--- Records to use Enclosed Below ---

theorem kept_execOrphan {cq : List Instr} (s : State) (h_s : Kept cq s) : KeptO cq (execOrphan s) := by
  unfold execOrphan
  try dsimp only
  repeat' (first
    | with_reducible assumption | with_reducible apply keptO_next | with_reducible apply kept_govBit
    | with_reducible apply kept_logHw | with_reducible apply kept_foldl | with_reducible apply kept_foldl2
    | with_reducible apply kept_foldl1 | (intro _) | (with_reducible split))

theorem kept_heartbeatIn {cq : List Instr} (v : BitVec 32) (s : State) (h_s : Kept cq s) : Kept cq (heartbeatIn v s) := by
  unfold heartbeatIn
  try dsimp only
  repeat' (first
    | with_reducible assumption | with_reducible apply kept_setReg | with_reducible apply kept_govBit
    | with_reducible apply kept_logHw | with_reducible apply kept_foldl | with_reducible apply kept_foldl2
    | with_reducible apply kept_foldl1 | (intro _) | (with_reducible split)
    | (dsimp only [Kept]; (first | with_reducible assumption | change Kept _ _)))

theorem kept_packAnswerIn {cq : List Instr} (a : PackAns) (s : State) (h_s : Kept cq s) : Kept cq (packAnswerIn a s) := by
  unfold packAnswerIn
  try dsimp only
  repeat' (first
    | with_reducible assumption | with_reducible apply kept_foldl | with_reducible apply kept_foldl2
    | with_reducible apply kept_foldl1 | (intro _) | (with_reducible split)
    | (dsimp only [Kept]; (first | with_reducible assumption | change Kept _ _)))

theorem kept_execPackAnswer {cq : List Instr} (a : PackAns) (s : State) (h_s : Kept cq s) : KeptO cq (execPackAnswer a s) := by
  unfold execPackAnswer
  try dsimp only
  repeat' (first | with_reducible assumption | with_reducible apply keptO_next | with_reducible apply kept_packAnswerIn)

theorem kept_execNoPack {cq : List Instr} (s : State) (h_s : Kept cq s) : KeptO cq (execNoPack s) := by
  unfold execNoPack
  try dsimp only
  repeat' (first
    | with_reducible assumption | with_reducible apply keptO_next | with_reducible apply kept_govBit
    | with_reducible apply kept_foldl | with_reducible apply kept_foldl2 | with_reducible apply kept_foldl1 | (intro _)
    | (with_reducible split))

theorem kept_execNoPackBusLow {cq : List Instr} (s : State) (h_s : Kept cq s) : KeptO cq (execNoPackBusLow s) := by
  unfold execNoPackBusLow
  try dsimp only
  repeat' (first
    | with_reducible assumption | with_reducible apply keptO_next | with_reducible apply kept_foldl
    | with_reducible apply kept_foldl2 | with_reducible apply kept_foldl1 | (intro _) | (with_reducible split)
    | (dsimp only [Kept]; (first | with_reducible assumption | change Kept _ _)))

theorem kept_execNoPackBusRestored {cq : List Instr} (s : State) (h_s : Kept cq s) : KeptO cq (execNoPackBusRestored s) := by
  unfold execNoPackBusRestored
  try dsimp only
  repeat' (first
    | with_reducible assumption | with_reducible apply keptO_next | with_reducible apply kept_foldl
    | with_reducible apply kept_foldl2 | with_reducible apply kept_foldl1 | (intro _) | (with_reducible split)
    | (dsimp only [Kept]; (first | with_reducible assumption | change Kept _ _)))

--- End of Enclosed Records to use ---

## Problem to solve
Write the data out again in full. Match it word for word.

## Task output
theorem kept_execOrphan {cq : List Instr} (s : State) (h_s : Kept cq s) : KeptO cq (execOrphan s) := by
  unfold execOrphan
  try dsimp only
  repeat' (first
    | with_reducible assumption | with_reducible apply keptO_next | with_reducible apply kept_govBit
    | with_reducible apply kept_logHw | with_reducible apply kept_foldl | with_reducible apply kept_foldl2
    | with_reducible apply kept_foldl1 | (intro _) | (with_reducible split))

theorem kept_heartbeatIn {cq : List Instr} (v : BitVec 32) (s : State) (h_s : Kept cq s) : Kept cq (heartbeatIn v s) := by
  unfold heartbeatIn
  try dsimp only
  repeat' (first
    | with_reducible assumption | with_reducible apply kept_setReg | with_reducible apply kept_govBit
    | with_reducible apply kept_logHw | with_reducible apply kept_foldl | with_reducible apply kept_foldl2
    | with_reducible apply kept_foldl1 | (intro _) | (with_reducible split)
    | (dsimp only [Kept]; (first | with_reducible assumption | change Kept _ _)))

theorem kept_packAnswerIn {cq : List Instr} (a : PackAns) (s : State) (h_s : Kept cq s) : Kept cq (packAnswerIn a s) := by
  unfold packAnswerIn
  try dsimp only
  repeat' (first
    | with_reducible assumption | with_reducible apply kept_foldl | with_reducible apply kept_foldl2
    | with_reducible apply kept_foldl1 | (intro _) | (with_reducible split)
    | (dsimp only [Kept]; (first | with_reducible assumption | change Kept _ _)))

theorem kept_execPackAnswer {cq : List Instr} (a : PackAns) (s : State) (h_s : Kept cq s) : KeptO cq (execPackAnswer a s) := by
  unfold execPackAnswer
  try dsimp only
  repeat' (first | with_reducible assumption | with_reducible apply keptO_next | with_reducible apply kept_packAnswerIn)

theorem kept_execNoPack {cq : List Instr} (s : State) (h_s : Kept cq s) : KeptO cq (execNoPack s) := by
  unfold execNoPack
  try dsimp only
  repeat' (first
    | with_reducible assumption | with_reducible apply keptO_next | with_reducible apply kept_govBit
    | with_reducible apply kept_foldl | with_reducible apply kept_foldl2 | with_reducible apply kept_foldl1 | (intro _)
    | (with_reducible split))

theorem kept_execNoPackBusLow {cq : List Instr} (s : State) (h_s : Kept cq s) : KeptO cq (execNoPackBusLow s) := by
  unfold execNoPackBusLow
  try dsimp only
  repeat' (first
    | with_reducible assumption | with_reducible apply keptO_next | with_reducible apply kept_foldl
    | with_reducible apply kept_foldl2 | with_reducible apply kept_foldl1 | (intro _) | (with_reducible split)
    | (dsimp only [Kept]; (first | with_reducible assumption | change Kept _ _)))

theorem kept_execNoPackBusRestored {cq : List Instr} (s : State) (h_s : Kept cq s) : KeptO cq (execNoPackBusRestored s) := by
  unfold execNoPackBusRestored
  try dsimp only
  repeat' (first
    | with_reducible assumption | with_reducible apply keptO_next | with_reducible apply kept_foldl
    | with_reducible apply kept_foldl2 | with_reducible apply kept_foldl1 | (intro _) | (with_reducible split)
    | (dsimp only [Kept]; (first | with_reducible assumption | change Kept _ _)))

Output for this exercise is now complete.